Extracted records ::
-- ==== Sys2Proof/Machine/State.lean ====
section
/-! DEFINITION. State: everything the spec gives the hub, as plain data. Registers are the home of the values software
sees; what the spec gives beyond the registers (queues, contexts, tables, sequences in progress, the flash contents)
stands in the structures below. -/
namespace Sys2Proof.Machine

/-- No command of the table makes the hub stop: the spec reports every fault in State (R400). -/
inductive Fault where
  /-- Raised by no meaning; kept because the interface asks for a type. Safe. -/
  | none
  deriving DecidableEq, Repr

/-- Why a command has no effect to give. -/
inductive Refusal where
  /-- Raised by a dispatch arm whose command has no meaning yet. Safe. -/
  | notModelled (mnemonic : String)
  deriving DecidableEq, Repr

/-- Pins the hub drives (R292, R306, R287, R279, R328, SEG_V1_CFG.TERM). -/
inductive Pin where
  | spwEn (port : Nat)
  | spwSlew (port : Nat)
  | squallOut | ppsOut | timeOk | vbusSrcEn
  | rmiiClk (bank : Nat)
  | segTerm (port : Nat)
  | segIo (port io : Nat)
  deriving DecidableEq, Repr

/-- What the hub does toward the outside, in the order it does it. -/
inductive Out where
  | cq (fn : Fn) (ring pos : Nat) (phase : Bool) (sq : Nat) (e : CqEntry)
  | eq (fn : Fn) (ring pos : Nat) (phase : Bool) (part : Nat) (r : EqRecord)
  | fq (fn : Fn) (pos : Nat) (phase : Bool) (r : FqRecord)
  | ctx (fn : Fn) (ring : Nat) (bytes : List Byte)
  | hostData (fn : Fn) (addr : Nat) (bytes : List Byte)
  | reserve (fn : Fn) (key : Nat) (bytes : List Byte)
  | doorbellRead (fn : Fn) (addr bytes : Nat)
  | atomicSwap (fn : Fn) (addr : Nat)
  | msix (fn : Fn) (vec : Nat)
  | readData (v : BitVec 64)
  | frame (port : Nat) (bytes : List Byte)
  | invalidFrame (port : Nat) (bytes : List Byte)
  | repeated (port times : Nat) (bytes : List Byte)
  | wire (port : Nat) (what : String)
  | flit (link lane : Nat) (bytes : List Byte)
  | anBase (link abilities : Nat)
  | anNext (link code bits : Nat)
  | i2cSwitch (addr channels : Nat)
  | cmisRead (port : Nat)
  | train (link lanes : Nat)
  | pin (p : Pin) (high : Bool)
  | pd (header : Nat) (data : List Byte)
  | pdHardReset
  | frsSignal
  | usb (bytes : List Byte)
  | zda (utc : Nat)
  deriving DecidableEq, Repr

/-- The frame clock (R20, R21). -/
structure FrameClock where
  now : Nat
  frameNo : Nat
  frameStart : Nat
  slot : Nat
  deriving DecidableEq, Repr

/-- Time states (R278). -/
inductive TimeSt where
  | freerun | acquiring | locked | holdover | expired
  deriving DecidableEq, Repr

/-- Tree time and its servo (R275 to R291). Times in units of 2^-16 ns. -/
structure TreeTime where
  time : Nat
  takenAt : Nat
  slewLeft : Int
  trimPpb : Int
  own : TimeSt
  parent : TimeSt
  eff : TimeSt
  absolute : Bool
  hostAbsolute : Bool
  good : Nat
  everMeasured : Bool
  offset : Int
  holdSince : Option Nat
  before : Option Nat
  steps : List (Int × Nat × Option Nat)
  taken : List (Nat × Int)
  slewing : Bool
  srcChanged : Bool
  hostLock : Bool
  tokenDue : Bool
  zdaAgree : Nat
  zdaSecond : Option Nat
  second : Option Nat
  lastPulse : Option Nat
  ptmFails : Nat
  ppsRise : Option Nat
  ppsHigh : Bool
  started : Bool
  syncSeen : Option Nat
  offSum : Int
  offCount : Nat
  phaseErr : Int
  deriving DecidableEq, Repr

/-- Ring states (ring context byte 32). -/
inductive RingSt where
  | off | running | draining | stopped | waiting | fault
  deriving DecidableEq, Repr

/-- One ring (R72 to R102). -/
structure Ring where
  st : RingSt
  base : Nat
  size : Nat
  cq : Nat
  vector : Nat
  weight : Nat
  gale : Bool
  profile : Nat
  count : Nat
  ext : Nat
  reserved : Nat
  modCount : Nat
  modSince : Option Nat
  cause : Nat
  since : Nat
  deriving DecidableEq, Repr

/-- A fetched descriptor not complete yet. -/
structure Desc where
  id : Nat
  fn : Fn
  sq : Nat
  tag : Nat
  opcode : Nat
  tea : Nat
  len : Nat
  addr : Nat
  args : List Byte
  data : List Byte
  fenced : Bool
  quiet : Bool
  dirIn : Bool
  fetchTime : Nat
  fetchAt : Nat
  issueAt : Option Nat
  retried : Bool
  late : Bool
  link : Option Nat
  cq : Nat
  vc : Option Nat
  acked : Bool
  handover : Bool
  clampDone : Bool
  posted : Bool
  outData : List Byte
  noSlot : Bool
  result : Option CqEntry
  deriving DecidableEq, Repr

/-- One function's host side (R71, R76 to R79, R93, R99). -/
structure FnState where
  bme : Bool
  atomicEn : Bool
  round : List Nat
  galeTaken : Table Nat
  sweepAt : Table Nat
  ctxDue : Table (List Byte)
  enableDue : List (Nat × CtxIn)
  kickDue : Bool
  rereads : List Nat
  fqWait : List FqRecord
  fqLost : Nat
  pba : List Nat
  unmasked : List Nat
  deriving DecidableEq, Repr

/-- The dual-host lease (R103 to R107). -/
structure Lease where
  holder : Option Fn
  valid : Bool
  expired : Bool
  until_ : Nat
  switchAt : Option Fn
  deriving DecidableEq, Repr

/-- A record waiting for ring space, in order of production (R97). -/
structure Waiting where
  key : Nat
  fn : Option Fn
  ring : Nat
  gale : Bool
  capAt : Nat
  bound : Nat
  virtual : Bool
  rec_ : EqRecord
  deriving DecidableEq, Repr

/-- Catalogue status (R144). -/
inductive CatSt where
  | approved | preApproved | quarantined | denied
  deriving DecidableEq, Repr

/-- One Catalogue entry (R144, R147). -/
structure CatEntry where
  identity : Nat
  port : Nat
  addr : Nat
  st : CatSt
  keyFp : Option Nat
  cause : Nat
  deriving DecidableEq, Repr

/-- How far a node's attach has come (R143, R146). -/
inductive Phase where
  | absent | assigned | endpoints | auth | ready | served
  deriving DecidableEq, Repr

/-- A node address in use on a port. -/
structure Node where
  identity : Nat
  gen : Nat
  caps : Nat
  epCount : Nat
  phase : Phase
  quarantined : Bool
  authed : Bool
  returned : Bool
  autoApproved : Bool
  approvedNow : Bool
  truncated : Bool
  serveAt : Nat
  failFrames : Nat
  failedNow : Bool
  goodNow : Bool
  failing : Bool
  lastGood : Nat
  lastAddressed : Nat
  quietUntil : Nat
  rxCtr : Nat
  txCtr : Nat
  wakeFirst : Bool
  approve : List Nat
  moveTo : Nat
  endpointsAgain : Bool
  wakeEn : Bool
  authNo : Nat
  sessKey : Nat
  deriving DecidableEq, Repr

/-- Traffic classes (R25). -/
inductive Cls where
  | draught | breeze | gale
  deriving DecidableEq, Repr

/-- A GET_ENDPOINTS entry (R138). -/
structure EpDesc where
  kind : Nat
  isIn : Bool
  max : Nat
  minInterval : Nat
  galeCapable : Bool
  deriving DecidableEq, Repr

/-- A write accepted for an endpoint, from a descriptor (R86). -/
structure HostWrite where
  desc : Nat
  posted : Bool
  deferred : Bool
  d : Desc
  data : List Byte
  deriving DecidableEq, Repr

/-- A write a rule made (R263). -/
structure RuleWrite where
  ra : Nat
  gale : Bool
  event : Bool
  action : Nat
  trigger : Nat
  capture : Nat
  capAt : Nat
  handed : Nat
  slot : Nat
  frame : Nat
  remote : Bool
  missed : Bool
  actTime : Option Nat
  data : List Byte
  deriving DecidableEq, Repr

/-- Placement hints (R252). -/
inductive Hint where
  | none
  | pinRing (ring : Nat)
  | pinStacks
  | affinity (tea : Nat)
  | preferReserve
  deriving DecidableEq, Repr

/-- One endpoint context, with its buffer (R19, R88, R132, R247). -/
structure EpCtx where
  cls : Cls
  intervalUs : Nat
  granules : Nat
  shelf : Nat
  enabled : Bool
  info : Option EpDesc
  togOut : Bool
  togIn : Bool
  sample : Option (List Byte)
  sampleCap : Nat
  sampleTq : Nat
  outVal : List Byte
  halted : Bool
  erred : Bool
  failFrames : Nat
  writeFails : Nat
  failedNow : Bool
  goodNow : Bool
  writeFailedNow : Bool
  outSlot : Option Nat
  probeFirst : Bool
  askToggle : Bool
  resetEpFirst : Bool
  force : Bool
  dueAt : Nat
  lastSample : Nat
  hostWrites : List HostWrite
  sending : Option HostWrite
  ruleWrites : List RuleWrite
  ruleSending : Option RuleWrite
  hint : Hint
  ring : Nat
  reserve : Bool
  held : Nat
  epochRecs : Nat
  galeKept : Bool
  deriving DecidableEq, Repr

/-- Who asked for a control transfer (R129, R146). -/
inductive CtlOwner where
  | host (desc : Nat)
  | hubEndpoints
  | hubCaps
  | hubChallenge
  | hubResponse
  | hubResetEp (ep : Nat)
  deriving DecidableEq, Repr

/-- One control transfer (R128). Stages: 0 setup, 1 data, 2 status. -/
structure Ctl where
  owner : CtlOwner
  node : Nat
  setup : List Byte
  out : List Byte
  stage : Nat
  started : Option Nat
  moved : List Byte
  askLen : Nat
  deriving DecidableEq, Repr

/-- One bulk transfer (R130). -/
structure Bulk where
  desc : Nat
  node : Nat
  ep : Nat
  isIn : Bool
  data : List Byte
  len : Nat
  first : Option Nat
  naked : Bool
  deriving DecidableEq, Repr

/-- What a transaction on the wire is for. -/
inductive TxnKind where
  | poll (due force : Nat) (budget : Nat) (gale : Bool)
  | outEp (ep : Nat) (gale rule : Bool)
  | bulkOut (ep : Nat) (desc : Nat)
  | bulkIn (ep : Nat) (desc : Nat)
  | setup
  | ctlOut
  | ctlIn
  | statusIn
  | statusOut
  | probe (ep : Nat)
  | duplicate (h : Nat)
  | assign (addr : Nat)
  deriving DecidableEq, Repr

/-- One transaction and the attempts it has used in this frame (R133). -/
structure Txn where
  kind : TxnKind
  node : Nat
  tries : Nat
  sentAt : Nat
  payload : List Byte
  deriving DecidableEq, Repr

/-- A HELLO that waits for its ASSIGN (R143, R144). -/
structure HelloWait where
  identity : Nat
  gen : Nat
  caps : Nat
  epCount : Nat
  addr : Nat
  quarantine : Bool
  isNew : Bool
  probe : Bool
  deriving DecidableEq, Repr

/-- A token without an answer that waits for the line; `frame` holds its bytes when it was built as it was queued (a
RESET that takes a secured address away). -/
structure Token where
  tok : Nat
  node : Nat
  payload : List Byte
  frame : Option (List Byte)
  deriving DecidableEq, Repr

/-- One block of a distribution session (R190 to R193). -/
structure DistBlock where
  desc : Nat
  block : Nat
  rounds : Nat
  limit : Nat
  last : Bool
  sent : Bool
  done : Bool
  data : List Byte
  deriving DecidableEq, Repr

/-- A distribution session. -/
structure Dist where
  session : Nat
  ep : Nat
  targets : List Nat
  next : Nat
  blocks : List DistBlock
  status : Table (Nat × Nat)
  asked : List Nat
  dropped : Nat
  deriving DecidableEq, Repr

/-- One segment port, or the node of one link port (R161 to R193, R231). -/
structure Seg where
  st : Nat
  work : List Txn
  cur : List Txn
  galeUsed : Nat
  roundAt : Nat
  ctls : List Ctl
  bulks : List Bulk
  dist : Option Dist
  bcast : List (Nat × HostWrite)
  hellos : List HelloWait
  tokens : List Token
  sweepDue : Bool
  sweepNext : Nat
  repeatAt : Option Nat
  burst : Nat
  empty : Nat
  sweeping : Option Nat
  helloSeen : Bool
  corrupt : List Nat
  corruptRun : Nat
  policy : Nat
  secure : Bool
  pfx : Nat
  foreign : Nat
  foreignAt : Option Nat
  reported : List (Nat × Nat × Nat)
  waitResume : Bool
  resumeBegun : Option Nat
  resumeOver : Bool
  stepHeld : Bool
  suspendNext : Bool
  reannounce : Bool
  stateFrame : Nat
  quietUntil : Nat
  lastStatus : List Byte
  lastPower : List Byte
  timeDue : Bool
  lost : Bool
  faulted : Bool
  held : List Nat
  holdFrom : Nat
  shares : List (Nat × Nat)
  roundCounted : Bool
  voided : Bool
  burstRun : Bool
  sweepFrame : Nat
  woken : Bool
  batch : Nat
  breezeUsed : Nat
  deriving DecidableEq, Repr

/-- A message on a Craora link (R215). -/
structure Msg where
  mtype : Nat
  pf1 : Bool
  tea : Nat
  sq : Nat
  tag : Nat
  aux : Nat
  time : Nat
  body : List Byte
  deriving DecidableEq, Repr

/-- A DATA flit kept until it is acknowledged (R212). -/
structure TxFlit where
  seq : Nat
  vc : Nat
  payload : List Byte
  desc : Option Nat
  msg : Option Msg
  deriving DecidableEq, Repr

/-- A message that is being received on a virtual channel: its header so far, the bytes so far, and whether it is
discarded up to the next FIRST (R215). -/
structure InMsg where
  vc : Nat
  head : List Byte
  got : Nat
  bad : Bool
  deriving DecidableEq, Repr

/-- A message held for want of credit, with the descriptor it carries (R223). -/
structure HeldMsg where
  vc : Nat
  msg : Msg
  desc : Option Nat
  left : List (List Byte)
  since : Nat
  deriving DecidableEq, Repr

TO DO ::
Emit verbatim the lines running from the one with "lastStatus : List Byte" through the last line of the data, both endpoints inclusive.

TASK OUTPUT ::
  lastStatus : List Byte
  lastPower : List Byte
  timeDue : Bool
  lost : Bool
  faulted : Bool
  held : List Nat
  holdFrom : Nat
  shares : List (Nat × Nat)
  roundCounted : Bool
  voided : Bool
  burstRun : Bool
  sweepFrame : Nat
  woken : Bool
  batch : Nat
  breezeUsed : Nat
  deriving DecidableEq, Repr

/-- A message on a Craora link (R215). -/
structure Msg where
  mtype : Nat
  pf1 : Bool
  tea : Nat
  sq : Nat
  tag : Nat
  aux : Nat
  time : Nat
  body : List Byte
  deriving DecidableEq, Repr

/-- A DATA flit kept until it is acknowledged (R212). -/
structure TxFlit where
  seq : Nat
  vc : Nat
  payload : List Byte
  desc : Option Nat
  msg : Option Msg
  deriving DecidableEq, Repr

/-- A message that is being received on a virtual channel: its header so far, the bytes so far, and whether it is
discarded up to the next FIRST (R215). -/
structure InMsg where
  vc : Nat
  head : List Byte
  got : Nat
  bad : Bool
  deriving DecidableEq, Repr

/-- A message held for want of credit, with the descriptor it carries (R223). -/
structure HeldMsg where
  vc : Nat
  msg : Msg
  desc : Option Nat
  left : List (List Byte)
  since : Nat
  deriving DecidableEq, Repr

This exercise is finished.